VON SINEM S. | 05.09.2012 10:17

Du bist, was du isst?

Mehr denn je ist Essen ein Mittel sozialer Distinktion, ein Statement des Lebensstils oder gar der politischen und ethischen Gesinnung.

Der Einkauf gleicht einer Stimmabgabe bei der Wahl und ist vielleicht sogar direkter als jede andere demokratische Abstimmung, da das Kaufverhalten unmittelbar Einfluss auf die Wirtschaft nehmen kann. Besonders deutlich wird dies am Bio- und Fairtrade-Trend. Der Konsument drückt mit dem Kauf beispielsweise eines Biokaffees, der zugleich fair gehandelt wurde, neben seiner Kaffeeleidenschaft auch noch ökologisches und ethisches Bewusstsein aus. Die Reflexion der Herkunft des Produktes, seine soziale Verstrickung und die Entstehungsbedingungen widerstreben dabei der Entfremdung und Entwertung des Produktes zugunsten eines geringen Preises.

Regional Einkaufen

Noch nie war das Angebot vielfältiger. Viele Wohngegenden bieten Einkaufsmöglichkeiten vom Discount-Supermarkt und Bäcker zum Bioladen und das alles in unmittelbarer Nachbarschaft zueinander. Außerdem haben eigentlich alle Discounter mittlerweile eine ganze Palette von Bioprodukten. Durch diese Pluralisierung des Essens sind die unterschiedlichsten Identitätsentwürfe möglich. Bestimmte Produkte kauft man vielleicht nur im Bioladen, andere dafür im Discounter, je nachdem was das Portemonnaie hergibt.

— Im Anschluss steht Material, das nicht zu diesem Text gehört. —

-- ==== Sys2Proof/Laws/Ops.lean ====
section
/-! SUPPORT. What each shared operation does, said once as an equation, so that proofs cite it and never unfold the
operation. -/

namespace Sys2Proof.Machine

/-! ### Attention -/

/-- Every per-record reason has a bit of its own. -/
theorem RecordReason.mask_ne_zero (r : RecordReason) : r.mask ≠ 0#5 := by cases r <;> decide

/-- R168: raising a part-level reason changes the pending part-level reasons alone. -/
theorem State.raisePart_eq (s : State) (r : PartReason) :
    s.raisePart r = { s with attention.part := s.partAfter r.mask } := by
  by_cases h : s.attention.partEnables &&& r.mask = 0#6 <;> simp [raisePart, partEnabled, partAfter, h]

/-- R168: raising a per-record reason changes that record's pending reasons alone. -/
theorem State.raiseRecord_eq (s : State) (b : BindingNo) (r : RecordReason) :
    s.raiseRecord b r =
      s.putRecord b { s.record b with reasons := s.reasonsAfter (s.record b).reasons r.mask } := by
  by_cases h : s.attention.recordEnables &&& r.mask = 0#5
  · simp only [raiseRecord, recordEnabled, reasonsAfter, h, bne_self_eq_false, Bool.false_eq_true, if_false, if_true]
    exact (s.putRecord_record b).symm
  · simp [raiseRecord, recordEnabled, reasonsAfter, h, updateRecord_eq]

/-! ### Leases -/

/-- R16: the lease starts afresh at the class's lease length and nothing else changes. -/
theorem State.startLease_eq (s : State) (b : BindingNo) :
    s.startLease b = s.putRecord b { s.record b with lease := some (s.classOf b).leaseLength } := rfl

/-- R17: a running lease is renewed and a stopped one stays stopped. -/
theorem State.renewLease_eq (s : State) (b : BindingNo) :
    s.renewLease b =
      s.putRecord b { s.record b with lease := (s.record b).lease.map fun _ => (s.classOf b).leaseLength } := by
  cases h : (s.record b).lease
  · simp only [renewLease, h, Option.isSome_none, Bool.false_eq_true, if_false, Option.map_none]
    conv_lhs => rw [← s.putRecord_record b]
    rw [← h]
  · simp [renewLease, h, startLease_eq]

/-! ### Notices owed -/

/-- R154: the record's phase is OWED and it stands at the tail of the owed list. -/
theorem State.oweNotice_eq (s : State) (b : BindingNo) :
    s.oweNotice b =
      { s with notice.owed := s.notice.owed ++ [b] }.putRecord b { s.record b with phase := .owed } := rfl

/-- R55, R99: owed while the session is UP, and awaiting the session otherwise. -/
theorem State.oweOrAwait_eq (s : State) (b : BindingNo) :
    s.oweOrAwait b = { s with notice.owed := s.owedWith b }.putRecord b
      { s.record b with phase := if s.notice.session = Session.up then .owed else .awaitSession } := by
  by_cases h : s.notice.session = .up <;> simp [oweOrAwait, owedWith, oweNotice_eq, updateRecord_eq, h]

/-! ### Tags -/

/-- R76: the release of a HELD tag. -/
theorem State.releaseTag_held {s : State} {x : Tag} {b : BindingNo} (h : s.tagEntry x = .held b) :
    s.releaseTag x = { s with tags := s.tags.releasing x }.putRecord b { s.record b with tag := none } := by
  simp [releaseTag, h]; rfl

/-- R76, R80: the release of a STRANDED tag. -/
theorem State.releaseTag_stranded {s : State} {x : Tag} {q : Byte} (h : s.tagEntry x = .stranded q) :
    s.releaseTag x = { s with
      tags := { s.tags.releasing x with strandedCount := s.tags.strandedCount - 1 } } := by
  simp [releaseTag, h, setTagEntry, TagManager.releasing]

/-- R76: a FREE tag is not released. -/
theorem State.releaseTag_free {s : State} {x : Tag} {age : Nat} (h : s.tagEntry x = .free age) :
    s.releaseTag x = s := by simp [releaseTag, h]

/-- R67, R72: the free list's tag becomes the record's. -/
theorem State.holdTag_eq (s : State) (b : BindingNo) (x : Tag) :
    s.holdTag b x = { s with tags := { s.tags with
      table := s.tags.table.set x (.held b), freeList := s.tags.freeList.erase x } }.putRecord b
        { s.record b with tag := some x } := rfl

/-- R55: entry to ANNOUNCING from admission. -/
theorem State.announceAdmitted_eq {s : State} {b : BindingNo} {x : Tag} (h : (s.record b).tag = some x) :
    s.announceAdmitted b =
      { s with notice.owed := s.owedWith b }.putRecord b (s.announcedAs (s.record b) x) := by
  simp only [record, Fin.getElem_fin] at h
  simp [announceAdmitted, oweOrAwait_eq, updateRecord_eq, owedWith, announcedAs, h, putRecord, record]

/-- A grant event changes nothing while no record waits (R73). -/
theorem State.grantEvent_of_no_waiter {s : State} (h : s.tags.waitQueue = []) : s.grantEvent = s := by
  simp [grantEvent, h, grantUpTo]

/-- R73: only an event that released a tag with a hold-off of 0 grants. -/
theorem State.grantIfReleased_of_le {s before : State}
    (h : s.tags.freeList.length ≤ before.tags.freeList.length) : s.grantIfReleased before = s := by
  simp [grantIfReleased, Nat.not_lt.mpr h]

/-! ### LIVE and the end of a record -/

/-- R86: entry to LIVE. -/
theorem State.enterLive_eq (s : State) (b : BindingNo) :
    s.enterLive b = s.putRecord b { s.record b with
      state := .live, run := 0, consecutiveBad := 0, faults := 0, trial := none, phase := .none, announced := true
      lease := some (s.classOf b).leaseLength, reasons := s.reasonsAfter (s.record b).reasons 0x01#5 } := by
  simp [enterLive, raiseRecord_eq, startLease_eq, updateRecord_eq, classOf, reasonsAfter, RecordReason.mask]

/-- R119: completion of retirement. -/
theorem State.completeRetirement_eq (s : State) (b : BindingNo) :
    s.completeRetirement b = s.putRecord b (s.retiredOrFree (s.record b)) := by
  by_cases ha : (s.classOf b).autoClear = true <;>
    by_cases he : s.attention.recordEnables &&& 0x10#5 = 0#5 <;>
    simp_all [completeRetirement, retiredOrFree, recordEnabled, RecordReason.mask, goFree, updateRecord_eq, classOf,
      BindingRecord.completed]

/-! ### Admission (R53 to R56) -/

/-- R53, R55: completion of admission of a record with a fixed tag. -/
theorem State.completeAdmission_fixed {s : State} {b : BindingNo} {x : Tag} (h : (s.record b).tag = some x) :
    s.completeAdmission b = { s with notice.owed := s.owedWith b }.putRecord b
      (s.announcedAs { s.record b with geometry := (s.record b).trial, trial := none } x) := by
  have h' : ((s.putRecord b { s.record b with geometry := (s.record b).trial, trial := none }).record b).tag = some x := by
    simp [h]
  simp only [completeAdmission, updateRecord_eq]
  refine (if_pos (by rw [h']; rfl)).trans ?_
  rw [announceAdmitted_eq h']
  simp [putRecord, announcedAs, owedWith, record]
  exact ⟨rfl, rfl⟩

/-- R56: entry to TAG_WAIT. -/
theorem State.enterTagWait_eq (s : State) (b : BindingNo) :
    s.enterTagWait b = { s with tags := { s.tags with waitQueue := s.tags.waitQueue ++ [b] } }.putRecord b
      { s.record b with state := .tagWait, trial := none, lease := some (s.classOf b).leaseLength } := by
  simp [enterTagWait, updateRecord_eq, startLease_eq, putRecord, record, classOf]

/-- R54, R56: completion of admission when a record waits already, or the head of the free list is not ready. -/
theorem State.completeAdmission_waits {s : State} {b : BindingNo} (h : (s.record b).tag = none)
    (hw : ∀ x rest, s.tags.waitQueue = [] → s.tags.freeList = x :: rest → s.tagReady x = false) :
    s.completeAdmission b =
      { s with tags := { s.tags with waitQueue := s.tags.waitQueue ++ [b] } }.putRecord b { s.record b with
        geometry := (s.record b).trial, trial := none, state := .tagWait
        lease := some (s.classOf b).leaseLength } := by
  obtain ⟨r, hr⟩ : ∃ r, r = { s.record b with geometry := (s.record b).trial, trial := none } := ⟨_, rfl⟩
  have h' : ((s.putRecord b r).record b).tag = none := by simp [hr, h]
  have e : (s.putRecord b r).enterTagWait b =
      { s with tags := { s.tags with waitQueue := s.tags.waitQueue ++ [b] } }.putRecord b
        { r with state := .tagWait, trial := none, lease := some (s.classOf b).leaseLength } := by
    rw [enterTagWait_eq]
    simp [putRecord, record, classOf, hr]
  simp only [completeAdmission, updateRecord_eq, ← hr]
  refine (if_neg (by rw [h']; simp)).trans ?_
  rw [requestTag]
  split
  next x rest h1 h2 =>
    have hx : (s.putRecord b r).tagReady x = false := hw x rest h1 h2
    exact (if_neg (by simp [hx])).trans (by rw [e, hr])
  next => rw [e, hr]

/-- R54, R72: completion of admission with the ready head of the free list. -/
theorem State.completeAdmission_takes {s : State} {b : BindingNo} {x : Tag} {rest : List Tag}
    (h : (s.record b).tag = none) (hq : s.tags.waitQueue = []) (hf : s.tags.freeList = x :: rest)
    (hr : s.tagReady x = true) :
    s.completeAdmission b = { s with
      notice.owed := s.owedWith b
      tags := { s.tags with table := s.tags.table.set x (.held b), freeList := rest } }.putRecord b
        (s.announcedAs { s.record b with geometry := (s.record b).trial, trial := none } x) := by
  obtain ⟨r, hr'⟩ : ∃ r, r = { s.record b with geometry := (s.record b).trial, trial := none } := ⟨_, rfl⟩
  have h' : ((s.putRecord b r).record b).tag = none := by simp [hr', h]
  have hx : (s.putRecord b r).tagReady x = true := hr
  simp only [completeAdmission, updateRecord_eq, ← hr']
  refine (if_neg (by rw [h']; simp)).trans ?_
  rw [requestTag]
  simp only [putRecord_tags, hq, hf, hx, if_true]
  rw [announceAdmitted_eq (x := x) (by simp [holdTag_eq])]
  simp [holdTag_eq, putRecord, record, announcedAs, owedWith, hf, hr']
  exact hq

/-! ### Descriptors (R5, R129) -/

/-- R5: "The count cannot exceed 40, the capacity of the egress queue." -/
theorem State.inFlight_le {s : State} (hf : s.FlightLaw) (hc : s.CapacityLaw) (b : BindingNo) :
    (s.record b).inFlight ≤ Config.queueCapacity := by
  rw [hf.1 b]
  exact List.countP_le_length.trans hc.1

/-! ### Grants (R73) -/

/-- R68: when a tag is ready; none is while a hold-off expiry stands for waiting records (log 3). -/
theorem State.tagReady_iff (s : State) (x : Tag) : s.tagReady x = true ↔
    (∃ age, s.tagEntry x = .free age ∧ s.tags.holdOff ≤ age) ∧ (s.tags.holdOffDue = false ∨ s.tags.waitQueue = []) := by
  unfold tagReady
  cases s.tagEntry x <;> cases s.tags.holdOffDue <;> simp

/-- R73: a grant event with an empty queue, or with a head that is not ready, grants nothing. -/
theorem State.grantEvent_of_head {s : State} (h : s.HeadLaw) : s.grantEvent = s := by
  unfold grantEvent
  rcases h with h | h
  · simp [h, grantUpTo]
  · cases hn : s.tags.waitQueue.length with
    | zero => rfl
    | succ n =>
      unfold grantUpTo
      split
      next x rest _ hx => simp [h x rest hx]
      next => rfl

/-- R69: a hold-off left unchanged or raised makes no tag ready that was not. -/
theorem State.tagReady_setHoldOff {s : State} {holdOff : Nat} {x : Tag} (hle : s.tags.holdOff ≤ holdOff)
    (h : s.tagReady x = false) : { s with tags := s.tags.setHoldOff holdOff }.tagReady x = false := by
  rw [Bool.eq_false_iff, ne_eq, tagReady_iff] at h ⊢
  simp only [TagManager.setHoldOff, hle, decide_true, Bool.and_true]
  rintro ⟨⟨age, he, ha⟩, hd⟩
  exact h ⟨⟨age, he, hle.trans ha⟩, hd⟩

/-- R73: one grant. -/
theorem State.grantOne_eq (s : State) (b : BindingNo) (x : Tag) :
    s.grantOne b x = { s with
      tags := { s.tags with
        table := s.tags.table.set x (.held b), freeList := s.tags.freeList.erase x
        waitQueue := s.tags.waitQueue.erase b }
      notice.owed := s.owedWith b }.putRecord b (s.announcedAs (s.record b) x) := by
  rw [grantOne, announceAdmitted_eq (x := x) (by simp [holdTag_eq, record])]
  simp [holdTag_eq, putRecord, record, announcedAs, owedWith]
  exact ⟨rfl, rfl⟩

/-! ### The end of a retirement (R77, R119, R137) -/

/-- Completion reads the classes and the enables alone. -/
theorem State.retiredOrFree_congr {s t : State} (h : s.classes = t.classes) (h' : s.attention = t.attention)
    (r : BindingRecord) : s.retiredOrFree r = t.retiredOrFree r := by
  simp only [retiredOrFree, h, h']

/-- R119: the completion of a record that holds no tag. -/
theorem State.releaseAndComplete_untagged {s : State} {b : BindingNo} (h : (s.record b).tag = none) :
    s.releaseAndComplete b = s.putRecord b (s.retiredOrFree (s.record b)) := by
  simp [releaseAndComplete, releaseTagOf, h, completeRetirement_eq]

/-- R77, R119: the completion of a record whose tag is HELD by it. -/
theorem State.releaseAndComplete_tagged {s : State} {b : BindingNo} {x : Tag} (h : (s.record b).tag = some x)
    (h' : s.tagEntry x = .held b) :
    s.releaseAndComplete b = { s with tags := s.tags.releasing x }.putRecord b
      (s.retiredOrFree { s.record b with tag := none }) := by
  simp only [releaseAndComplete, releaseTagOf, h, releaseTag_held h', completeRetirement_eq, record_putRecord_self,
    putRecord_putRecord]
  rfl

/-- R137: nothing moves on unless the record is in DRAIN with nothing in flight. -/
theorem State.moveDrained_of_not {s : State} {b : BindingNo}
    (h : ¬((s.record b).phase = .drain ∧ (s.record b).inFlight = 0)) : s.moveDrained b = s := if_neg h

/-! ### Descriptors and the window -/

/-- R138, R139: what dropping a list of descriptors does to a record, and to everything else. -/
theorem State.dropDescriptors_effect (l : List Descriptor) (s : State) :
    (∀ b, (l.foldl dropDescriptor s).record b =
      { s.record b with
        inFlight := (s.record b).inFlight - l.countP fun d => d.binding == some b
        withheld := satSucc^[l.countP fun d => d.binding == some b] (s.record b).withheld }) ∧
    { l.foldl dropDescriptor s with records := s.records } = { s with
      freeCells := s.freeCells + (l.map fun d => d.cells.length).sum
      counters := { s.counters with framesPurged := satSucc^[l.length] s.counters.framesPurged } } := by
  induction l generalizing s with
  | nil => exact ⟨fun _ => rfl, rfl⟩
  | cons d l ih =>
    obtain ⟨i1, i2⟩ := ih (s.dropDescriptor d)
    refine ⟨fun b => ?_, ?_⟩
    · rw [List.foldl_cons, i1 b]
      have hd : (s.dropDescriptor d).record b = if d.binding = some b then
          { s.record b with inFlight := (s.record b).inFlight - 1, withheld := satSucc (s.record b).withheld }
          else s.record b := by
        unfold dropDescriptor dropFromRecord
        rcases hb : d.binding with _ | c
        · rfl
        · by_cases h : c = b
          · subst h; simp [record]
          · have : c.val ≠ b.val := fun e => h (Fin.ext e)
            simp [record, h, this]
      rw [hd, List.countP_cons]
      by_cases h : d.binding = some b
      · simp [h, Nat.sub_sub, Nat.add_comm 1]
      · simp [h]
    · rw [List.foldl_cons]
      have e : { l.foldl dropDescriptor (s.dropDescriptor d) with records := s.records } =
          { { l.foldl dropDescriptor (s.dropDescriptor d) with records := (s.dropDescriptor d).records } with
            records := s.records } := rfl
      rw [e, i2]
      unfold dropDescriptor dropFromRecord
      cases d.binding <;> simp [returnCells, Descriptor.cellCount, Nat.add_assoc]

/-- R158: the entry found for a sequence number carries it. -/
theorem State.windowEntry_seq {s : State} {q : Byte} {e : WindowEntry} (h : s.windowEntry q = some e) : e.seq = q := by
  simpa using List.find?_some h

/-- R131: beginning the first descriptor that meets a condition marks it and no other. -/
theorem markFirst_split (p : Descriptor → Bool) (before after : List Descriptor) (d : Descriptor)
    (h : ∀ x ∈ before, p x = false) (hd : p d = true) :
    markFirst p (before ++ d :: after) = before ++ { d with inTransmission := true } :: after := by
  induction before with
  | nil => simp [markFirst, hd]
  | cons a before ih => simp [markFirst, h a (by simp), ih fun x hx => h x (by simp [hx])]

/-- R134, R143: when a descriptor may be begun. -/
theorem State.mayBegin_iff (s : State) (d : Descriptor) :
    s.mayBegin d = true ↔ d.cells.length ≤ s.trunk.credit ∧ s.notice.session = .up ∧
      ∃ b, d.binding = some b ∧ s.tagEntry d.tag = .held b ∧ (s.record b).announced = true ∧
        (s.record b).phase ≠ .outstanding := by
  unfold mayBegin mayCarry
  cases h : d.binding <;> simp [Descriptor.cellCount, and_assoc]
  intros; exact decide_eq_true_iff

end Sys2Proof.Machine
end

Die Frage ist allerdings, ob die Wahl der Produkte tatsächlich einem bestimmten Identitätsentwurf entspricht. Ist ein Biokäufer automatisch ein besserer Mensch, weil er versucht, die Rahmenbedingungen der Produktion durch sein Konsumverhalten eventuell zu ändern? Oder entspricht es einfach nur einem Lifestyle bzw. Modetrend, bio zu kaufen? Forscher aus Toronto stellten zum Beispiel in einem Experiment fest, dass die Probanden sich, nachdem sie online Bioprodukte gekauft hatten, in Fairnessspielen weit egoistischer und unmoralischer verhielten als andere Teilnehmer. Heißt das, man ruht sich vielleicht auf dem Biosiegel aus und denkt, man hätte seinen Teil zu einer besseren Welt bereits beigetragen? Ist jemand, der gerne Fastfood ist, auch sonst eher nachlässig? Zumindest fanden hier der Universitäten Navarra, Granada und Las Palmas heraus, dass der Konsum von Fast Food, das Risiko an einer Depression zu erkranken, um 50% erhöht.

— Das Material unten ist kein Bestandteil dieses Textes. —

theorem State.refuseBind_retiring_announced (state : (s.record e.binding).state = .retiring)
    (announced : (s.record e.binding).announced = true) :
    s.refuseBind e = { s.removeEntry e.seq with notice.owed := s.notice.owed ++ [e.binding] }.putRecord e.binding
      { s.record e.binding with bindPending := false, phase := .owed } := by
  have state : ((s.removeEntry e.seq).record e.binding).state = .retiring := state
  have announced : ((s.removeEntry e.seq).record e.binding).announced = true := announced
  simp only [refuseBind, state, announced]
  simp only [answerBindPending, updateRecord_eq, oweNotice_putRecord]
  rfl

end

/-! ### Late and stray replies (R82, R163) -/

section
variable {s : State} {q : Byte}

/-- R82: one tag alone is STRANDED under the number. -/
theorem State.strandedWith_eq_singleton {x : Tag} :
    s.strandedWith q = [x] ↔ ∀ y, s.tagEntry y = .stranded q ↔ y = x := by
  have nodup : (s.strandedWith q).Nodup := (List.nodup_finRange 31).filter _
  rw [← List.perm_singleton, List.perm_ext_iff_of_nodup nodup (List.nodup_singleton x)]
  simp [strandedWith]

theorem State.lateReply_releases {x : Tag} (only : ∀ y, s.tagEntry y = .stranded q ↔ y = x) :
    s.lateReply true q = { s with
      tags := { s.tags.releasing x with strandedCount := s.tags.strandedCount - 1 } } := by
  simp only [lateReply, strandedWith_eq_singleton.mpr only]
  exact releaseTag_stranded ((only x).mpr rfl)

theorem State.lateReply_stray {confirms : Bool}
    (stray : confirms = true → ¬∃ x, ∀ y, s.tagEntry y = .stranded q ↔ y = x) :
    s.lateReply confirms q = s.countStray := by
  unfold lateReply
  split
  next x only => exact absurd ⟨x, strandedWith_eq_singleton.mp only⟩ (stray rfl)
  next => rfl

theorem State.grantIfReleased_countStray (s : State) : s.countStray.grantIfReleased s = s.countStray :=
  grantIfReleased_of_tags rfl

end

/-- Settles O33: an entry's answer by its kind and its record's state, and a late reply by the tags STRANDED under its
number. -/
theorem ackOutcomes : Obligations.AckOutcomes := by
  intro s q hears
  refine ⟨fun e entry => ?_, fun entry => ⟨fun x only => ?_, fun stray => ?_⟩⟩
  · obtain rfl := State.windowEntry_seq entry
    refine ⟨fun kind state => ?_, fun kind state => ?_, fun kind held => ?_⟩
    · exact execAck_of_eq hears entry (State.acknowledge_announcing kind state) rfl
    · exact execAck_of_eq hears entry (State.acknowledge_retiring kind state) rfl
    · rw [execAck_entry hears entry, State.acknowledge_unbind kind held]
      rfl
  · rw [execAck_late hears entry, State.lateReply_releases only]
  · rw [execAck_late hears entry, State.lateReply_stray fun _ => stray, s.grantIfReleased_countStray]
    rfl

/-! ### A NAK taken as a timeout (R161) -/

section
variable {s : State} {q : Byte}

theorem State.windowEntry_updateEntry {f : WindowEntry → WindowEntry} {e : WindowEntry} (seq : ∀ x, (f x).seq = x.seq)
    (entry : s.windowEntry q = some e) : (s.updateEntry q f).windowEntry q = some (f e) := by
  have number : e.seq = q := windowEntry_seq entry
  have kept : (fun x : WindowEntry => x.seq == q) ∘ (fun x => if x.seq = q then f x else x) = fun x => x.seq == q := by
    funext x
    by_cases same : x.seq = q <;> simp [same, seq]
  rw [windowEntry, updateEntry, List.find?_map, kept, show s.notice.window.find? (·.seq == q) = some e from entry]
  simp [number]

theorem State.removeEntry_updateEntry {f : WindowEntry → WindowEntry} (seq : ∀ x, (f x).seq = x.seq) :
    (s.updateEntry q f).removeEntry q = s.removeEntry q := by
  have others (w : List WindowEntry) : (w.map fun x => if x.seq = q then f x else x).filter (fun x => x.seq != q) =
      w.filter fun x => x.seq != q := by
    induction w with
    | nil => rfl
    | cons x w ih => by_cases same : x.seq = q <;> simp [same, seq, ih]
  simp only [removeEntry, updateEntry, others]

/-- R155: an entry that becomes due keeps nothing of its timer. -/
theorem State.makeDue_updateEntry (timer : Option Nat) :
    (s.updateEntry q fun x => { x with timer := timer }).makeDue q = s.makeDue q := by
  have stopped (w : List WindowEntry) : ((w.map fun x => if x.seq = q then { x with timer := timer } else x).map
      fun x => if x.seq = q then { x with timer := none } else x) =
        w.map fun x => if x.seq = q then { x with timer := none } else x := by
    induction w with
    | nil => rfl
    | cons x w ih => by_cases same : x.seq = q <;> simp [same, ih]
  simp only [makeDue_eq, updateEntry, stopped]

theorem State.records_ext {s t : State} (h : ∀ b, s.record b = t.record b) : s.records = t.records :=
  Vector.ext fun i hi => h ⟨i, hi⟩

/-- R152: session loss reads nothing of the window. -/
theorem State.enterResync_setWindow (w : List WindowEntry) : { s with notice.window := w }.enterResync = s.enterResync := by
  obtain ⟨rs, lost⟩ := s.enterResync_frame
  obtain ⟨rs', lost'⟩ := { s with notice.window := w }.enterResync_frame
  have records : { s with notice.window := w }.enterResync.records = s.enterResync.records := records_ext fun b => by
    rw [enterResync_record, enterResync_record, purge_record, purge_record]
    rfl
  rw [lost, lost'] at records
  rw [lost, lost', show rs' = rs from records]
  rfl

/-- R157: a timeout reads nothing of the entry's timer. -/
theorem State.timeoutEntry_updateEntry (e : WindowEntry) (timer : Option Nat) :
    (s.updateEntry e.seq fun x => { x with timer := timer }).timeoutEntry { e with timer := timer } = s.timeoutEntry e := by
  by_cases below : e.count < 4
  · exact (timeoutEntry_below below).trans ((makeDue_updateEntry timer).trans (timeoutEntry_below below).symm)
  have spent : 4 ≤ e.count := Nat.not_lt.mp below
  have kinds : e.kind = .bind ∨ e.kind = .unbind := by cases e.kind <;> simp
  rcases kinds with kind | kind
  · exact (timeoutEntry_bind spent kind).trans ((enterResync_setWindow _).trans (timeoutEntry_bind spent kind).symm)
  · refine (timeoutEntry_unbind spent kind).trans (Eq.trans ?_ (timeoutEntry_unbind spent kind).symm)
    have removed := removeEntry_updateEntry (s := s) (q := e.seq) (f := fun x => { x with timer := timer }) fun _ => rfl
    simp only [exhaustUnbind, removed]

/-- R161: the NAK is the expiry of the entry's timer. -/
theorem execNak_timeout {e : WindowEntry} {reason : NakReason} (hears : s.hears) (entry : s.windowEntry q = some e)
    (timeout : s.nakEntry e reason = s.timeoutEntry e) :
    exec (.nak q reason) s = exec (.noticeTimerExpiry q) (s.updateEntry q fun x => { x with timer := some 0 }) := by
  have grants : (s.timeoutEntry e).grantIfReleased s = s.timeoutEntry e :=
    State.grantIfReleased_of_le (by rw [State.freeList_timeoutEntry])
  have stands := State.windowEntry_updateEntry (f := fun x => { x with timer := some 0 }) (fun _ => rfl) entry
  have awake : (s.updateEntry q fun x => { x with timer := some 0 }).awake := hears.1
  rw [execNak_entry hears entry, timeout, grants, execNoticeTimerExpiry_due awake stands rfl]
  obtain rfl := State.windowEntry_seq entry
  rw [State.timeoutEntry_updateEntry]

end

/-- Settles O34: Table 8-D by the entry's kind and the reason, and R160 by the record's state and announced flag. -/
theorem nakOutcomes : Obligations.NakOutcomes := by
  intro s q reason hears
  refine ⟨fun unknown kinds => ?_, fun known entry => ?_, fun e entry => ⟨fun timeout => ?_, fun kind full => ?_⟩⟩
  · subst unknown
    cases entry : s.windowEntry q with
    | none => rw [execNak_late hears entry, execAck_late hears entry]; rfl
    | some e =>
      rw [execNak_entry hears entry, execAck_entry hears entry]
      simp only [State.nakEntry, kinds e entry]
  · have stray : s.lateReply (reason == .unknownTag) q = s.countStray :=
      State.lateReply_stray fun confirms => absurd (beq_iff_eq.mp confirms) known
    rw [execNak_late hears entry, stray, s.grantIfReleased_countStray]
    rfl
  · refine execNak_timeout hears entry ?_
    rcases timeout with ⟨kind, refuses⟩ | ⟨kind, known⟩
    · cases reason with
      | noRoom => exact absurd rfl refuses
      | unknownTag | malformed => simp only [State.nakEntry, kind]
    · cases reason with
      | unknownTag => exact absurd rfl known
      | noRoom | malformed => simp only [State.nakEntry, kind]
  · subst full
    have refused : s.nakEntry e .noRoom = s.refuseBind e := by simp only [State.nakEntry, kind]
    obtain rfl := State.windowEntry_seq entry
    refine ⟨fun state announced held => ?_, fun state announced => ?_, fun state announced held => ?_,
      fun state announced => ?_⟩
    · rw [execNak_entry hears entry, refused, State.refuseBind_announcing state announced held]
      rfl
    · exact execNak_of_eq hears entry (refused.trans (State.refuseBind_announced state announced)) rfl
    · rw [execNak_entry hears entry, refused, State.refuseBind_retiring state announced held]
      rfl
    · exact execNak_of_eq hears entry (refused.trans (State.refuseBind_retiring_announced state announced)) rfl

Essen ist nicht nur etwas für den Leib, sondern auch für die Seele, würde darum manch einer sagen. Dieser Tradition entspricht zum Beispiel ayurvedisches Essen, dessen Ursprung in Indien liegt. Dabei geht man bei dieser Heilkunst davon aus, dass bestimmte Wesenstypen manche Nahrungsmittel nicht essen sollten und andere wiederum verstärkt, da diese sogar Krankheiten und Beschwerden lindern können. Wenn man weiss, welchem Typus man angehört, kann man durch die Nahrung, die man zu sich nimmt, seinen Körper und Geist stärken. Laut ayurvedischer Überlieferung sind Sattva zum Beispiel Lebensmittel, die helfen sollen, die Lebensdauer zu verlängern und zu mehr Zufriedenheit zu gelangen, wohingegen Rajo-Nahrungsmittel die Psyche negativ beeinflussen können und den Körper überhitzen. In der Yogapraxis wird empfohlen, spätestens im 2. Lehrjahr gänzlich mit Fleisch, Alkohol- und Tabakkonsum aufzuhören, um die körperliche und geistige Weiterentwicklung nicht zu gefährden, und Harmonie von Körper und Seele zu erreichen. Wichtig ist auch die Form der Nahrungsaufnahme: Wer sich keine Zeit lässt und das Essen nur als Mittel zur Sättigung empfindet, versagt sich eventuell die Gelegenheit, nicht nur seinem Körper, sondern auch seinem Geist etwas Gutes zu tun, indem man sich Zeit lässt und genießt.